如果在一个没有安装过Spark的系统中，需要安装Spark的话，可以遵循以下步骤

需要注意 Spark 和 hadoop 有版本对应关系

下载安装包
上传并解压

2. 进入Spark的交互式终端

[hadoop@hadoop bin]$ spark-shell --master local[2]
25/03/18 21:55:37 WARN util.NativeCodeLoader: Unable to load native-hadoop library for your platform... using builtin-java classes where applicable
Setting default log level to "WARN".
To adjust logging level use sc.setLogLevel(newLevel). For SparkR, use setLogLevel(newLevel).
Spark context Web UI available at http://hadoop:4040
Spark context available as 'sc' (master = local[2], app id = local-1742306146943).
Spark session available as 'spark'.
Welcome to
      ____              __
     / __/__  ___ _____/ /__
    _\ \/ _ \/ _ `/ __/  '_/
   /___/ .__/\_,_/_/ /_/\_\   version 2.4.3
      /_/
         
Using Scala version 2.11.12 (Java HotSpot(TM) 64-Bit Server VM, Java 1.8.0_341)
Type in expressions to have them evaluated.
Type :help for more information.

scala>

3. 基础功能演示

scala> println("hello world")
hello world             

scala> sc.textFile("file:///home/hadoop/word.txt")
res1: org.apache.spark.rdd.RDD[String] = file:///home/hadoop/word.txt MapPartitionsRDD[1] at textFile at <console>:25

scala> res1.count
res3: Long = 3

scala> res1.filter
   def filter(f: String => Boolean): org.apache.spark.rdd.RDD[String]

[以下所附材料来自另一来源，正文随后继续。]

-- ==== Sys2Proof/Machine/Step.lean ====
section
/-! DEFINITION. The step of the machine, `Step()` of R342, and the fixed name that places an instruction where a step
fetches it. -/

namespace Sys2Proof.Machine

/-- One step (R342): one ExecuteOne with its clocks propagated. A core with a fault has no step and answers the same
fault again, unchanged (R231, R374); a core with no song started has no run (R346, R404). -/
def step (s : State) : Host.Outcome State Fault Refusal :=
  if s.started then
    match s.fault with
    | some f => .fault (.core f s)
    | none => s.runStep
  else .refused .noSongStarted

/-- `s` with the instruction whose bits are `w` stored at PC, in a core that runs (fixed name). -/
def State.withFetchWord (s : State) (nbits w : Nat) : State :=
  s.placeInstr (tableBytes nbits w)

end Sys2Proof.Machine
end

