-- ==== Sys2Proof/Certificates/Slice0/Obligations.lean ====
section
/-! DEFINITION. The statements for the provers. Each docstring names the rules of the spec it formalises. Every statement
is about every state, so about every value of every parameter of R7's record. -/

open Sys2Proof Sys2Proof.Machine

/-! ### Encoding -/

/-- Decoding inverts encoding, for every instruction at every value of its operand, whatever bytes follow; and encoding
inverts decoding: bytes that decode are the encoding of what they decode to, followed by the bytes left over
(30_encoding.md R90, R91, R92, R95). -/
def Obligations.DecodeInvertsEncode : Prop :=
  (∀ (i : Instr) (rest : List Byte), decode (encode i ++ rest) = .ok (i, rest)) ∧
  ∀ (bytes rest : List Byte) (i : Instr), decode bytes = .ok (i, rest) → bytes = encode i ++ rest

/-- Bytes written out from the opcode map and the syntax examples (R95, R98) decode to the instructions they stand for,
at least one of every family. -/
def Obligations.WordsDecodeAsTabled : Prop :=
  decode [0xE8] = .ok (.inx, []) ∧ decode [0x0A] = .ok (.aslAcc, []) ∧
  decode [0xA9, 0x10] = .ok (.ldaImm 0x10, []) ∧ decode [0xB6, 0x10] = .ok (.ldxZpy 0x10, []) ∧
  decode [0xAD, 0x34, 0x12] = .ok (.ldaAbs 0x1234, []) ∧ decode [0x8D, 0x00, 0x40] = .ok (.staAbs 0x4000, []) ∧
  decode [0x6C, 0x00, 0x02] = .ok (.jmpInd 0x0200, []) ∧ decode [0xB1, 0x20] = .ok (.ldaIndy 0x20, []) ∧
  decode [0xD0, 0xFB] = .ok (.bne 0xFB, []) ∧ decode [0x48] = .ok (.pha, []) ∧
  decode [0x61, 0x20] = .ok (.adcIndx 0x20, []) ∧ decode [0x20, 0x00, 0x90] = .ok (.jsr 0x9000, []) ∧
  decode [0x38] = .ok (.sec, []) ∧ decode [0xEA] = .ok (.nop, [])

/-- R97, R91: every byte value decodes either to the instruction of one row of R95's table or to UnsupportedOpcode, and the
unsupported ones number 105 (R96); the length of an instruction is a function of its opcode byte, through its addressing
mode: 1 for IMP and ACC, 2 for IMM, ZP, ZPX, ZPY, REL, INDX and INDY, 3 for ABS, ABSX, ABSY and IND. -/
def Obligations.EveryByteDecodesOrIsUnsupported : Prop :=
  (∀ op b1 b2 : Byte,
    (∃ r ∈ opcodeTable, r.opcode = op ∧ (∀ q ∈ opcodeTable, q.opcode = op → q.mnemonic = r.mnemonic ∧ q.mode = r.mode) ∧
      ∃ i rest, decode [op, b1, b2] = .ok (i, rest) ∧ i.opcode = op ∧ i.mnemonic = r.mnemonic ∧
        i.operand.mode = r.mode) ∨
    ((∀ r ∈ opcodeTable, r.opcode ≠ op) ∧ decode [op, b1, b2] = .error (.unsupportedOpcode op))) ∧
  ((List.range 256).filter (fun k => (findRow (BitVec.ofNat 8 k)).isNone)).length = 105 ∧
  ∀ i : Instr, ∃ n : Nat, (encode i).length = n ∧ opcodeLength i.opcode = some n ∧
    (i.operand.mode ∈ [.imp, .acc] → n = 1) ∧
    (i.operand.mode ∈ [.imm, .zp, .zpx, .zpy, .rel, .indx, .indy] → n = 2) ∧
    (i.operand.mode ∈ [.abs, .absx, .absy, .ind] → n = 3)

/-! ### The instruction cycle -/

/-- R231, R342: a core that runs and is not halted, whose bytes at PC decode to `i`, steps by `exec i`, then the play
driver, then the APU tick with the instruction's clocks; a stop of `exec` ends the step. -/
def Obligations.StepRunsTheDecodedInstruction : Prop :=
  ∀ (s : State) (i : Instr) (b0 b1 b2 : Byte) (rest : List Byte),
    s.started = true → s.fault = none → s.halted = false →
    decode [b0, b1, b2] = .ok (i, rest) →
    s.memRead s.pc = .ok b0 →
    (2 ≤ i.operand.length → s.memRead (s.pc + 1) = .ok b1) →
    (3 ≤ i.operand.length → s.memRead (s.pc + 2) = .ok b2) →
    step s = match exec i s with
      | .next t => t.playDriver.apuTick t.cost
      | .fault f => .fault f
      | .refused r => .refused r

/-- R231, R390: a halted core fetches nothing; its step costs P_HALT_COST and the pending stall, and goes on to the play
driver and the APU tick. -/
def Obligations.HaltedStepFetchesNothing : Prop :=
  ∀ s : State, s.started = true → s.fault = none → s.halted = true →
    step s =
      let clocks := s.cfg.haltCost + s.apu.dmc.stallPending
      State.apuTick clocks (State.playDriver { s with
        cost := clocks
        apu := { s.apu with dmc := { s.apu.dmc with stallPending := 0 } } })

/-- R371, R374: the fetch of an opcode that has no row faults with its address and byte, before any operand byte is read,
and so does the fetch of 0x00 under P_BRK = Fault; no state other than the fault flag changes. -/
def Obligations.UnsupportedOpcodeFaults : Prop :=
  ∀ (s : State) (op : Byte), s.started = true → s.fault = none → s.halted = false →
    s.memRead s.pc = .ok op → (∀ r ∈ opcodeTable, r.opcode ≠ op) ∨ (op = 0x00 ∧ s.cfg.brk = .fault) →
    step s = .fault (.core (.unsupportedOpcode s.pc op) { s with fault := some (.unsupportedOpcode s.pc op) })

/-- R374: a faulted core has no step, and NextSample answers its fault, both without changing state. -/
def Obligations.FaultedCoreIsStuck : Prop :=
  ∀ (s : State) (f : CoreFault) (rate : Nat), s.started = true → s.fault = some f → 0 < rate →
    step s = .fault (.core f s) ∧ nextSample rate s = .fault (.core f s) ∧
      hostStep (.nextSample rate) s = (.fault f, s)

/-- The model's own loading of a program (DESIGN CHOICE, log entry 6): the instruction that a table word stands for is what the next
fetch reads, and the core that fetches it runs. -/
def Obligations.PlacedInstructionIsFetched : Prop :=
  ∀ (s : State) (nbits w : Nat) (i : Instr), s.cfg.wellFormed = true → RamCanonical s → ImageCanonical s →
    decodeTableWord nbits w = some i →
    (s.withFetchWord nbits w).fetch = .ok i ∧ (s.withFetchWord nbits w).pc = s.pc ∧
    (s.withFetchWord nbits w).started = true ∧ (s.withFetchWord nbits w).fault = none ∧
    (s.withFetchWord nbits w).halted = false

/-- R142, R385: every supported instruction completes at any time. With no parameter set to Fault that an instruction could
meet, each of the 151 rows answers a next state. -/
def Obligations.EveryInstructionCompletes : Prop :=
  ∀ (i : Instr) (s : State), s.cfg.bankOor = .zero → s.cfg.unmappedWrite = .ignore → s.cfg.decimal = .binary →
    i.wellFormed s.cfg = true → ∃ t, exec i s = .next t
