theorem exec_arith_error {i : Instr} {e : Byte → State → State} (h : arithEffect i.mnemonic = some e) {s : State}
    {f : CoreFault} (hd : s.cfg.decimal = .fault → s.flags.d = false) (hf : s.readOperand i.operand = .error f) :
    exec i s = s.stopsAt f := by
  rw [exec_arith h]
  rcases arithClass_cases s i.operand i.baseClocks i.pageCross e with ⟨h1, h2, -⟩ | ⟨-, hr⟩
  · rw [hd h1] at h2
    cases h2
  · rw [hr, State.readClass, hf]
    rfl

/-- ADC and SBC with D = 1 under P_DECIMAL = Fault (R171, R372). -/
theorem exec_arith_decimal {i : Instr} {e : Byte → State → State} (h : arithEffect i.mnemonic = some e) {s : State}
    (hc : s.cfg.decimal = .fault) (hd : s.flags.d = true) : exec i s = s.stopsAt (.decimalUnsupported s.pc) := by
  rw [exec_arith h]
  rcases arithClass_cases s i.operand i.baseClocks i.pageCross e with ⟨-, -, hr⟩ | ⟨h1, -⟩
  · exact hr
  · rw [h1 hc] at hd
    cases hd

theorem exec_implied_ok {i : Instr} {e : State → State} (h : impliedEffect i.mnemonic = some e) (s : State) :
    exec i s = .next (State.completed i s (e s)) := by
  obtain ⟨ha, hp⟩ := impliedEffect_frame h s
  obtain ⟨hx, ho⟩ := pageCross_implied h
  rw [exec_implied h, State.impliedClass, State.finish, ← ho]
  exact congrArg _ (finish_plain i s _ (by rw [ha]) hp hx)

theorem exec_read_next {i : Instr} {e : Byte → State → State} (h : readEffect i.mnemonic = some e) {s t : State}
    (ht : exec i s = .next t) : ∃ m, s.readOperand i.operand = .ok m ∧ t = State.completed i s (e m s) := by
  cases hr : s.readOperand i.operand with
  | ok m => rw [exec_read_ok h hr] at ht; exact ⟨m, rfl, (Host.Outcome.next.inj ht).symm⟩
  | error f => rw [exec_read_error h hr] at ht; cases ht

theorem exec_arith_next {i : Instr} {e : Byte → State → State} (h : arithEffect i.mnemonic = some e) {s t : State}
    (ht : exec i s = .next t) : ∃ m, (s.cfg.decimal = .fault → s.flags.d = false) ∧
      s.readOperand i.operand = .ok m ∧ t = State.completed i s (e m s) := by
  rcases arithClass_cases s i.operand i.baseClocks i.pageCross e with ⟨-, -, hd⟩ | ⟨hd, hc⟩
  · rw [exec_arith h, hd] at ht; cases ht
  · cases hr : s.readOperand i.operand with
    | ok m => rw [exec_arith_ok h hd hr] at ht; exact ⟨m, hd, rfl, (Host.Outcome.next.inj ht).symm⟩
    | error f => rw [exec_arith h, hc, State.readClass, hr] at ht; cases ht

theorem exec_store_next {i : Instr} {e : State → Byte} (h : storedRegister i.mnemonic = some e) {s t : State}
    (ht : exec i s = .next t) :
    ∃ u, s.writeLoc (s.resolve i.operand).loc (e s) = .ok u ∧ t = State.completed i s u := by
  rw [exec_store h] at ht
  rcases writeClass_cases s i.operand i.baseClocks (e s) with ⟨u, hu, hr⟩ | ⟨f, -, hr⟩ <;> rw [hr] at ht
  · obtain ⟨hp, -, hst⟩ := writeLoc_frame hu
    rw [finish_plain i s u hst hp (pageCross_store h)] at ht
    exact ⟨u, hu, (Host.Outcome.next.inj ht).symm⟩
  · cases ht

theorem exec_modify_next {i : Instr} {e : (Bool → Byte → Byte) × (Bool → Byte → Bool)}
    (h : modifyEffect i.mnemonic = some e) {s t : State} (ht : exec i s = .next t) :
    ∃ v u, s.readOperand i.operand = .ok v ∧
      State.writeLoc (s.resolve i.operand).loc (e.1 s.flags.c v)
        { s with flags := { s.flags with c := e.2 s.flags.c v } } = .ok u ∧
      t = State.completed i s { u with flags := u.flags.setNZ (e.1 s.flags.c v) } := by
  rw [exec_modify h] at ht
  rcases modifyClass_cases s i.operand i.baseClocks e.1 e.2 with ⟨f, -, hr⟩ | ⟨v, hv, hr⟩
  · rw [hr] at ht; cases ht
  · rcases hr with ⟨u, hu, hr⟩ | ⟨f, -, hr⟩ <;> rw [hr] at ht
    · obtain ⟨hp, -, hst⟩ := writeLoc_frame hu
      have hfin := finish_plain i s { u with flags := u.flags.setNZ (e.1 s.flags.c v) } hst hp (pageCross_modify h)
      rw [hfin] at ht
      exact ⟨v, u, hv, hu, (Host.Outcome.next.inj ht).symm⟩
    · cases ht

theorem exec_brk_next {s t : State} (ht : exec .brk s = .next t) :
    ∃ w, s.cfg.brk = .standard ∧ s.trapFrame.memRead2 0xFFFE = .ok w ∧
      t = { s.trapFrame with pc := w }.charge 7 := by
  have h : execBrk s = .next t := ht
  unfold execBrk at h
  split at h
  · cases h
  · rename_i hb
    rcases trap_cases s 7 with ⟨w, hw, hr⟩ | ⟨f, -, hr⟩ <;> rw [hr] at h
    · exact ⟨w, hb, hw, (Host.Outcome.next.inj h).symm⟩
    · cases h

theorem exec_ind_next {w : Word} {s t : State} (ht : exec (.jmpInd w) s = .next t) :
    ∃ u, s.indirectTarget w = .ok u ∧ t = { s with pc := u }.charge 5 := by
  have h : execJmpInd w s = .next t := ht
  rcases jmpInd_cases s w with ⟨u, hu, hr⟩ | ⟨f, -, hr⟩ <;> rw [hr] at h
  · exact ⟨u, hu, (Host.Outcome.next.inj h).symm⟩
  · cases h

theorem exec_direct (w : Word) (s : State) :
    exec (.jmpAbs w) s = .next ({ s with pc := w }.charge 3) ∧
    exec (.jsr w) s = .next ({ s.push16 (s.pc + 2) with pc := w }.charge 6) ∧
    exec .rts s = .next (s.subroutineReturn.charge 6) ∧ exec .rti s = s.returnFromTrap 6 :=
  ⟨rfl, rfl, rfl, rfl⟩
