-- ==== Sys2Proof/Laws/Step.lean ====
section
/-! SUPPORT. What every instruction, the play driver, the APU tick and a step keep: the launch (configuration, image, song,
play flag, debt), the fault flag, and the canonical and in-range parts of the invariant. -/

namespace Sys2Proof.Machine

/-- What no operation of a step changes, and what each keeps of the invariant. -/
structure Keeps (s t : State) : Prop where
  cfg : t.cfg = s.cfg
  image : t.image = s.image
  debt : t.debt = s.debt
  playing : t.playing = s.playing
  currentSong : t.currentSong = s.currentSong
  started : t.started = s.started
  fault : t.fault = s.fault
  ram : s.cfg.Facts → RamCanonical s → RamCanonical t
  apu : s.cfg.Facts → ApuInRange s.cfg s.apu → ApuInRange s.cfg t.apu

theorem Keeps.rfl' (s : State) : Keeps s s :=
  ⟨rfl, rfl, rfl, rfl, rfl, rfl, rfl, fun _ h => h, fun _ h => h⟩

theorem Keeps.trans {s t u : State} (h : Keeps s t) (k : Keeps t u) : Keeps s u where
  cfg := k.cfg.trans h.cfg
  image := k.image.trans h.image
  debt := k.debt.trans h.debt
  playing := k.playing.trans h.playing
  currentSong := k.currentSong.trans h.currentSong
  started := k.started.trans h.started
  fault := k.fault.trans h.fault
  ram := fun hc hr => k.ram (h.cfg ▸ hc) (h.ram hc hr)
  apu := fun hc ha => by
    have hk := k.apu (h.cfg ▸ hc)
    rw [h.cfg] at hk
    exact hk (h.apu hc ha)

/-- A change of registers, flags, PC, cost, halted flag, page selection, play clock and pending stall keeps all of it. -/
theorem Keeps.of_same {s t : State} (h1 : t.cfg = s.cfg) (h2 : t.image = s.image) (h3 : t.debt = s.debt)
    (h4 : t.playing = s.playing) (h5 : t.currentSong = s.currentSong) (h6 : t.started = s.started)
    (h7 : t.fault = s.fault) (h8 : t.ram = s.ram) (h9 : sameButStall s.apu t.apu) : Keeps s t :=
  ⟨h1, h2, h3, h4, h5, h6, h7, fun _ h => by unfold RamCanonical; rw [h8, h1]; exact h, fun _ h => by
    unfold sameButStall at h9
    rw [h9]
    exact h⟩

theorem keeps_ramWrite (s : State) (a : Word) (v : Byte) : Keeps s (s.ramWrite a v) where
  cfg := rfl
  image := rfl
  debt := rfl
  playing := rfl
  currentSong := rfl
  started := rfl
  fault := rfl
  ram := fun hc h => by
    refine ⟨Memory.write_wf _ _ h.1, Memory.write_lt _ _ h.2 (Nat.mod_lt _ ?_)⟩
    have := hc.ramSize
    omega
  apu := fun _ h => h

theorem keeps_apu {s : State} {q : Apu} (h : s.cfg.Facts → ApuInRange s.cfg s.apu → ApuInRange s.cfg q) :
    Keeps s { s with apu := q } :=
  ⟨rfl, rfl, rfl, rfl, rfl, rfl, rfl, fun _ h => h, h⟩

theorem keeps_memWrite {s t : State} {a : Word} {v : Byte} (h : s.memWrite a v = .ok t) : Keeps s t := by
  rcases memWrite_cases h with ⟨-, rfl⟩ | ⟨-, -, rfl⟩ | ⟨-, rfl⟩ | ⟨-, -, rfl⟩ | ⟨-, -, rfl⟩
  · exact keeps_ramWrite ..
  · exact keeps_apu (fun hc h => apuWrite_inRange hc a v h)
  · exact keeps_apu (fun _ h => frameModeWrite_inRange v h)
  · exact Keeps.of_same rfl rfl rfl rfl rfl rfl rfl rfl rfl
  · exact Keeps.rfl' _

theorem keeps_writeLoc {s t : State} {l : Loc} {r : Byte} (h : s.writeLoc l r = .ok t) : Keeps s t := by
  rcases writeLoc_cases h with h | ⟨-, h⟩ | ⟨ea, -, h⟩
  · subst h; exact Keeps.rfl' _
  · subst h; exact Keeps.of_same rfl rfl rfl rfl rfl rfl rfl rfl rfl
  · exact keeps_memWrite h

theorem keeps_push (s : State) (v : Byte) : Keeps s (s.push v) :=
  (keeps_ramWrite s (stackAddr s.sp) v).trans (Keeps.of_same rfl rfl rfl rfl rfl rfl rfl rfl rfl)

theorem keeps_push16 (s : State) (w : Word) : Keeps s (s.push16 w) :=
  (keeps_push s _).trans (keeps_push _ _)

theorem keeps_charge (s : State) (n : Nat) : Keeps s (s.charge n) :=
  Keeps.of_same rfl rfl rfl rfl rfl rfl rfl rfl rfl

theorem keeps_finish {s t u : State} (h : Keeps s t) (len n : Nat) (hu : u = (t.advance len).charge n) : Keeps s u :=
  hu ▸ h.trans (Keeps.of_same rfl rfl rfl rfl rfl rfl rfl rfl rfl)

theorem keeps_readEffect {m : Mnemonic} {e : Byte → State → State} (h : readEffect m = some e) (v : Byte) (s : State) :
    Keeps s (e v s) := by
  cases m <;> cases h <;> exact Keeps.of_same rfl rfl rfl rfl rfl rfl rfl rfl rfl

theorem keeps_arithEffect {m : Mnemonic} {e : Byte → State → State} (h : arithEffect m = some e) (v : Byte)
    (s : State) : Keeps s (e v s) := by
  cases m <;> cases h <;> exact Keeps.of_same rfl rfl rfl rfl rfl rfl rfl rfl rfl

theorem keeps_impliedEffect {m : Mnemonic} {e : State → State} (h : impliedEffect m = some e) (s : State) :
    Keeps s (e s) := by
  cases m <;> cases h <;> first
    | exact Keeps.of_same rfl rfl rfl rfl rfl rfl rfl rfl rfl
    | exact keeps_push ..

theorem keeps_readClass {s t : State} {o : Operand} {base : Nat} {flag : Bool} {e : Byte → State → State}
    (he : ∀ v, Keeps s (e v s)) (h : s.readClass o base flag e = .next t) : Keeps s t := by
  rcases readClass_cases s o base flag e with ⟨m, -, hr⟩ | ⟨f, -, hr⟩ <;> rw [hr] at h <;> cases h
  exact keeps_finish (he m) _ _ rfl

theorem keeps_modifyClass {s t : State} {o : Operand} {base : Nat} {result : Bool → Byte → Byte}
    {carry : Bool → Byte → Bool} (h : s.modifyClass o base result carry = .next t) : Keeps s t := by
  rcases modifyClass_cases s o base result carry with ⟨f, -, hr⟩ | ⟨v, -, hr⟩
  · rw [hr] at h; cases h
  · rcases hr with ⟨u, hu, hr⟩ | ⟨f, -, hr⟩ <;> rw [hr] at h <;> cases h
    have h1 : Keeps s { s with flags := { s.flags with c := carry s.flags.c v } } :=
      Keeps.of_same rfl rfl rfl rfl rfl rfl rfl rfl rfl
    have h2 : Keeps u { u with flags := u.flags.setNZ (result s.flags.c v) } :=
      Keeps.of_same rfl rfl rfl rfl rfl rfl rfl rfl rfl
    exact keeps_finish ((h1.trans (keeps_writeLoc hu)).trans h2) _ _ rfl

theorem keeps_pc {s t : State} (h : Keeps s t) (w : Word) (n : Nat) : Keeps s ({ t with pc := w }.charge n) :=
  h.trans (Keeps.of_same rfl rfl rfl rfl rfl rfl rfl rfl rfl)

theorem keeps_trap {s t : State} {n : Nat} (h : s.trap n = .next t) : Keeps s t := by
  have hframe : Keeps s s.trapFrame := by
    refine ((keeps_push16 s (s.pc + 2)).trans (keeps_push _ s.flags.pushed)).trans ?_
    unfold State.trapFrame
    generalize (s.push16 (s.pc + 2)).push s.flags.pushed = u
    exact Keeps.of_same rfl rfl rfl rfl rfl rfl rfl rfl rfl
  rcases trap_cases s n with ⟨w, -, hr⟩ | ⟨f, -, hr⟩ <;> rw [hr] at h <;> cases h
  exact keeps_pc hframe _ _

theorem keeps_return (s : State) (n : Nat) : Keeps s (s.subroutineReturn.charge n) :=
  Keeps.of_same rfl rfl rfl rfl rfl rfl rfl rfl rfl

theorem keeps_returnFromTrap {s t : State} {n : Nat} (h : s.returnFromTrap n = .next t) : Keeps s t := by
  cases h
  exact Keeps.of_same rfl rfl rfl rfl rfl rfl rfl rfl rfl

/-- Every instruction that completes keeps the launch, the fault flag and the invariant's parts. -/
theorem exec_keeps {i : Instr} {s t : State} (h : exec i s = .next t) : Keeps s t := by
  rcases instr_classes i with ⟨e, he⟩ | ⟨e, he⟩ | ⟨e, he⟩ | ⟨e, he⟩ | ⟨e, he, -⟩ | ⟨e, he⟩ | ⟨w, rfl⟩ | ⟨w, rfl⟩ |
    ⟨w, rfl⟩ | rfl | rfl | rfl
  · rw [exec_read he] at h
    exact keeps_readClass (fun v => keeps_readEffect he v s) h
  · rw [exec_arith he] at h
    rcases arithClass_cases s i.operand i.baseClocks i.pageCross e with ⟨-, -, hr⟩ | ⟨-, hr⟩ <;> rw [hr] at h
    · cases h
    · exact keeps_readClass (fun v => keeps_arithEffect he v s) h
  · rw [exec_store he] at h
    rcases writeClass_cases s i.operand i.baseClocks (e s) with ⟨u, hu, hr⟩ | ⟨f, -, hr⟩ <;> rw [hr] at h <;> cases h
    exact keeps_finish (keeps_writeLoc hu) _ _ rfl
  · rw [exec_modify he] at h
    exact keeps_modifyClass h
  · rw [exec_implied he] at h
    cases h
    exact keeps_finish (keeps_impliedEffect he s) _ _ rfl
  · obtain ⟨r, -, hr⟩ := exec_branch he s
    rw [hr] at h
    cases h
    exact keeps_pc (Keeps.rfl' s) _ _
  · cases h
    exact keeps_pc (Keeps.rfl' s) _ _
  · have h' : execJmpInd w s = .next t := h
    rcases jmpInd_cases s w with ⟨u, -, hr⟩ | ⟨f, -, hr⟩ <;> rw [hr] at h' <;> cases h'
    exact keeps_pc (Keeps.rfl' s) _ _
  · have h' : execJsr w s = .next t := h
    cases h'
    exact keeps_pc (keeps_push16 s _) _ _
  · have h' : execRts s = .next t := h
    cases h'
    exact keeps_return s 6
  · exact keeps_returnFromTrap (n := 6) h
  · have h' : execBrk s = .next t := h
    unfold execBrk at h'
    split at h'
    · cases h'
    · exact keeps_trap h'

/-! ### The rest of a step -/

theorem executeOne_keeps {s t : State} (h : s.executeOne = .next t) : Keeps s t := by
  unfold State.executeOne at h
  split at h
  · cases h; exact keeps_charge ..
  · split at h
    · cases h
    · exact exec_keeps h

theorem playDriver_keeps (s : State) : Keeps s s.playDriver := by
  unfold State.playDriver
  simp only
  split
  · refine (Keeps.of_same rfl rfl rfl rfl rfl rfl rfl rfl rfl :
      Keeps s { s with frameClock := s.frameClock + s.cost - s.cfg.playPeriod }).trans ?_
    split
    · exact (keeps_push16 _ _).trans (Keeps.of_same rfl rfl rfl rfl rfl rfl rfl rfl rfl)
    · exact Keeps.rfl' _
  · exact Keeps.of_same rfl rfl rfl rfl rfl rfl rfl rfl rfl

theorem clockChannels_keeps {s t : State} (h : s.clockChannels = .next t) : Keeps s t := by
  have hw : Keeps s { s with apu := s.apu.clockWaves s.cfg } := keeps_apu (fun hc h => Apu.clockWaves_inRange hc h)
  refine hw.trans ?_
  unfold State.clockChannels at h
  rcases dmcClock_cases { s with apu := s.apu.clockWaves s.cfg } with ⟨d, hd, hk⟩ | ⟨d, f, -, hd⟩
  · rw [hd] at h
    cases h
    exact keeps_apu (fun hc h => withDmc_inRange h (hk hc h.2.2.2.2.1))
  · rw [hd] at h; cases h

theorem clockTimes_keeps {n : Nat} {s t : State} (h : clockTimes n s = .next t) : Keeps s t := by
  induction n generalizing s with
  | zero => cases h; exact Keeps.rfl' _
  | succ n ih =>
    unfold clockTimes at h
    cases hc : s.clockChannels with
    | next u => rw [hc] at h; exact (clockChannels_keeps hc).trans (ih h)
    | fault f => rw [hc] at h; cases h
    | refused r => rw [hc] at h; cases h

theorem apuTick_keeps {n : Nat} {s t : State} (h : s.apuTick n = .next t) : Keeps s t :=
  (keeps_apu (fun hc h => Apu.advanceFrame_inRange hc n h) :
    Keeps s { s with apu := s.apu.advanceFrame s.cfg n }).trans (clockTimes_keeps h)

/-- The parts of a step that answers a next state (R342). -/
theorem step_next {s t : State} (h : step s = .next t) :
    s.started = true ∧ s.fault = none ∧ ∃ u, s.executeOne = .next u ∧ u.playDriver.apuTick u.cost = .next t := by
  unfold step at h
  split at h
  · rename_i hs
    split at h
    · cases h
    · rename_i hf
      refine ⟨hs, hf, ?_⟩
      unfold State.runStep at h
      cases hu : s.executeOne with
      | next u => rw [hu] at h; exact ⟨u, rfl, h⟩
      | fault f => rw [hu] at h; cases h
      | refused r => rw [hu] at h; cases h
  · cases h

theorem step_keeps {s t : State} (h : step s = .next t) : Keeps s t := by
  obtain ⟨-, -, u, hu, ht⟩ := step_next h
  exact ((executeOne_keeps hu).trans (playDriver_keeps u)).trans (apuTick_keeps ht)

end Sys2Proof.Machine
end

scala> val myTextFile = sc.textFile("file:///home/hadoop/word.txt")
myTextFile: org.apache.spark.rdd.RDD[String] = file:///home/hadoop/word.txt MapPartitionsRDD[3] at textFile at <console>:24

scala> myTextFile.count
res4: Long = 3

scala> val fileLineCount = myTextFile.count
fileLineCount: Long = 3

scala> val containMe = myTextFile.filter( line => line.contains("me")   )
containMe: org.apache.spark.rdd.RDD[String] = MapPartitionsRDD[4] at filter at <console>:25

scala> val collect = containMe.collect()
collect: Array[String] = Array(hello me)

sc 对象是spark core api编程入口，session为dataframe api的编程入口